— К маме имеет отношение убийство, — живо ответила она, принимая пальто и вешая его на крюк, где оно продолжало ронять капли, вместо того чтобы отнести в кухню, где оно могло бы высохнуть. — Нам нужно вернуть медальон. К тому же Эмили хотела навестить маму, а я пошла с ней! — Будь свет газовой лампы в коридоре ярче, Томас, возможно, заметил бы, как зарумянились щеки жены от этой полуправды. Она быстро повернулась и поспешила в кухню, к теплой плите. — Мама пошла к нему выразить соболезнование. В общем, это неважно. — Она снова повернулась и посмотрела на него. — Я знаю по меньшей мере одну причину, по которой Мину Спенсер-Браун могли убить… Может, даже две. — Она замолчала в волнительном ожидании ответа.
— Могу придумать целую дюжину причин, — хмуро сказал Питт. — Но только доказательств никаких. Возможностей хватает, но этого недостаточно. Суперинтендант Этелстан хочет закрыть дело. Самоубийство предоставляет всем возможность благопристойно остаться наедине со своим горем.
— Речь не о возможностях, — нетерпеливо выпалила Шарлотта. — Речь о настоящих причинах. Помнишь, я говорила, что маме кажется, будто за ней постоянно наблюдают?
— Не помню, — честно признался Питт.
— Но я же рассказывала! Мама чувствовала, что за ней кто-то наблюдает. И то же самое сказала сегодня Амброзина Чаррингтон. Так вот, я думаю, это Мина! Она за всеми подглядывала. Как Любопытный Том. Олстон так и сказал. Он, конечно, выразился иначе и не понимая толком, что это значит. Ну же, Томас, неужели не понятно? Если она шпионила за кем-то, у кого был какой-то секрет, настоящая тайна, то могла узнать нечто такое, за что убивают. А еще я узнала от Олстона два способа, как это можно было сделать!
Питт сел и начал стягивать промокшие насквозь ботинки.
— Что?
— Не веришь? — Шарлотта ожидала, что муж воспримет новости с большим энтузиазмом, а он, оказывается, и слушал-то ее только для виду.
Устал. Так устал, что уже и на обычную вежливость нет сил.
— Думаю, у твоей матери все не так серьезно, как тебе кажется. Флиртуют многие, особенно светские женщины, которым больше нечем заняться. Ты теперь и сама знаешь. У них там весь роман — платочки ронять да цветочки носить. Все равно что вышивкой заниматься. И я так думаю, что если за ней и следил кто-то, то только из скуки. Ты слишком с этим носишься. Не будь это твоя мать, ты бы и не заметила.
Шарлотта сдержалась, хотя это далось ей с большим трудом.
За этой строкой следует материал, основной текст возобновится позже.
-- ==== Sys2Proof/Laws/Memory.lean ====
section
/-! SUPPORT. The laws of a memory held as a rising list: read after write, what a run of writes stores and leaves
alone, the canonical form kept, and equal reads make equal memories. -/

namespace Sys2Proof.Memory

variable {α : Type}

@[simp] theorem read?_nil (j : Nat) : read? j ([] : List (Nat × α)) = none := rfl

theorem read?_cons (j a : Nat) (v : α) (m : List (Nat × α)) :
    read? j ((a, v) :: m) = if a = j then some v else read? j m := rfl

/-- A read after a write to the same place gives the value written. -/
@[simp] theorem read?_write_same (j : Nat) (v : α) (m : List (Nat × α)) : read? j (write j v m) = some v := by
  induction m with
  | nil => simp [write, read?]
  | cons c m ih =>
    obtain ⟨a, x⟩ := c
    simp only [write]
    split
    · simp [read?]
    · split
      · simp [read?]
      · rename_i h1 h2
        simp [read?, ih, Ne.symm h2]

/-- A write leaves every other place alone. -/
theorem read?_write_other {j k : Nat} (h : k ≠ j) (v : α) (m : List (Nat × α)) :
    read? k (write j v m) = read? k m := by
  induction m with
  | nil => simp [write, read?, Ne.symm h]
  | cons c m ih =>
    obtain ⟨a, x⟩ := c
    simp only [write]
    split
    · simp [read?, Ne.symm h]
    · split
      · rename_i h2
        subst h2
        simp [read?, Ne.symm h]
      · simp [read?, ih]

/-- Both cases of a read after a write. -/
theorem read?_write (j k : Nat) (v : α) (m : List (Nat × α)) :
    read? k (write j v m) = if k = j then some v else read? k m := by
  split
  · rename_i h; subst h; simp
  · rename_i h; exact read?_write_other h v m

/-- A run of writes leaves every place before it alone. -/
theorem read?_writeAll_before {k : Nat} (vs : List α) :
    ∀ {j : Nat} (m : List (Nat × α)), k < j → read? k (writeAll j vs m) = read? k m := by
  induction vs with
  | nil => intros; rfl
  | cons v vs ih =>
    intro j m h
    rw [writeAll, ih _ (by omega), read?_write_other (by omega)]

/-- What a run of writes stores, and that it leaves every other place alone. -/
theorem read?_writeAll (k : Nat) (vs : List α) : ∀ (j : Nat) (m : List (Nat × α)),
    read? k (writeAll j vs m) = if j ≤ k ∧ k < j + vs.length then vs[k - j]? else read? k m := by
  induction vs with
  | nil => intro j m; rw [if_neg (by simp only [List.length_nil]; omega)]; rfl
  | cons v vs ih =>
    intro j m
    by_cases hkj : k = j
    · subst hkj
      rw [writeAll, read?_writeAll_before _ _ (by omega)]
      simp
    · rw [writeAll, ih, read?_write_other hkj]
      simp only [List.length_cons]
      by_cases hlt : j + 1 ≤ k ∧ k < j + 1 + vs.length
      · rw [if_pos hlt, if_pos (by omega)]
        obtain ⟨n, rfl⟩ : ∃ n, k = j + 1 + n := ⟨k - (j + 1), by omega⟩
        have e1 : j + 1 + n - (j + 1) = n := by omega
        have e2 : j + 1 + n - j = n + 1 := by omega
        simp [e1, e2]
      · rw [if_neg hlt, if_neg (by omega)]

/-! ### The canonical form -/

@[simp] theorem wf_nil (size : Nat) : wf size ([] : List (Nat × α)) = true := rfl

theorem rising_cons (size lo a : Nat) (v : α) (m : List (Nat × α)) :
    rising size lo ((a, v) :: m) = true ↔ lo ≤ a ∧ a < size ∧ rising size (a + 1) m = true := by
  simp [rising, and_assoc]

theorem rising_write {size j : Nat} (hj : j < size) (v : α) (m : List (Nat × α)) :
    ∀ {lo : Nat}, lo ≤ j → rising size lo m = true → rising size lo (write j v m) = true := by
  induction m with
  | nil => intro lo hlo _; simp [write, rising, hlo, hj]
  | cons c m ih =>
    intro lo hlo h
    obtain ⟨a, x⟩ := c
    rw [rising_cons] at h
    simp only [write]
    split
    · rename_i hja
      rw [rising_cons, rising_cons]
      exact ⟨hlo, hj, by omega, h.2.1, h.2.2⟩
    · split
      · rename_i hja
        subst hja
        rw [rising_cons]
        exact ⟨hlo, hj, h.2.2⟩
      · rw [rising_cons]
        exact ⟨h.1, h.2.1, ih (by omega) h.2.2⟩

/-- A write inside the memory keeps the canonical form. -/
theorem wf_write {size j : Nat} (hj : j < size) (v : α) {m : List (Nat × α)} (h : wf size m = true) :
    wf size (write j v m) = true :=
  rising_write hj v m (Nat.zero_le _) h

/-- A run of writes inside the memory keeps the canonical form. -/
theorem wf_writeAll {size : Nat} (vs : List α) : ∀ {j : Nat} {m : List (Nat × α)},
    j + vs.length ≤ size → wf size m = true → wf size (writeAll j vs m) = true := by
  induction vs with
  | nil => intro j m _ h; exact h
  | cons v vs ih =>
    intro j m hj h
    simp only [List.length_cons] at hj
    exact ih (by omega) (wf_write (by omega) v h)

theorem read?_of_rising {size k : Nat} (m : List (Nat × α)) :
    ∀ {lo : Nat}, rising size lo m = true → k < lo → read? k m = none := by
  induction m with
  | nil => intros; rfl
  | cons c m ih =>
    intro lo h hk
    obtain ⟨a, x⟩ := c
    rw [rising_cons] at h
    rw [read?_cons, if_neg (by omega), ih h.2.2 (by omega)]

/-- A memory in canonical form holds nothing outside its size. -/
theorem read?_of_wf_of_le {size k : Nat} (m : List (Nat × α)) :
    ∀ {lo : Nat}, rising size lo m = true → size ≤ k → read? k m = none := by
  induction m with
  | nil => intros; rfl
  | cons c m ih =>
    intro lo h hk
    obtain ⟨a, x⟩ := c
    rw [rising_cons] at h
    rw [read?_cons, if_neg (by omega), ih h.2.2 hk]

/-- Two memories in canonical form that read alike are the same list. -/
theorem ext_of_rising {size : Nat} (m : List (Nat × α)) : ∀ {lo : Nat} {m' : List (Nat × α)},
    rising size lo m = true → rising size lo m' = true → (∀ k, read? k m = read? k m') → m = m' := by
  induction m with
  | nil =>
    intro lo m' _ _ h
    cases m' with
    | nil => rfl
    | cons c m' => obtain ⟨a, x⟩ := c; have := h a; simp [read?] at this
  | cons c m ih =>
    intro lo m' hm hm' h
    obtain ⟨a, x⟩ := c
    cases m' with
    | nil => have := h a; simp [read?] at this
    | cons c' m' =>
      obtain ⟨b, y⟩ := c'
      rw [rising_cons] at hm hm'
      have hab : a = b := by
        rcases Nat.lt_trichotomy a b with hlt | heq | hgt
        · have := h a
          rw [read?_cons, if_pos rfl, read?_cons, if_neg (by omega), read?_of_rising m' hm'.2.2 (by omega)] at this
          cases this
        · exact heq
        · have := h b
          rw [read?_cons, if_neg (by omega), read?_cons, if_pos rfl, read?_of_rising m hm.2.2 (by omega)] at this
          cases this
      subst hab
      have hxy : x = y := by
        have := h a
        simpa [read?] using this
      subst hxy
      refine congrArg _ (ih hm.2.2 hm'.2.2 fun k => ?_)
      by_cases hk : k < a + 1
      · rw [read?_of_rising m hm.2.2 hk, read?_of_rising m' hm'.2.2 hk]
      · have := h k
        rwa [read?_cons, if_neg (by omega), read?_cons, if_neg (by omega)] at this

theorem ext_of_wf {size : Nat} {m m' : List (Nat × α)} (h : wf size m = true) (h' : wf size m' = true)
    (hr : ∀ k, read? k m = read? k m') : m = m' :=
  ext_of_rising m h h' hr

end Sys2Proof.Memory
end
В какой-то момент она даже призадумалась — а не дать ли себе волю, не объяснить ли, что за банальным и мелким может стоять настоящее чувство, способное выплеснуться насилием не менее жестоким, чем то, что считается привычным в темных закоулках или на менее регулируемых уровнях светского общества. Но потом она поняла, как сильно устал муж, как огорчен стремлением Этелстана скрывать или не замечать того, что не соответствует его амбициям. Злость на пользу дела не пойдет.
— Хочешь чаю? — спросила Шарлотта, глядя на его мокрые ноги и побелевшие от холода, окоченевшие кончики пальцев. Не дожидаясь ответа, она налила в чайник воды и поставила на раскаленную плиту.
Спустя какое-то время Томас натянул сухие носки и поднял голову.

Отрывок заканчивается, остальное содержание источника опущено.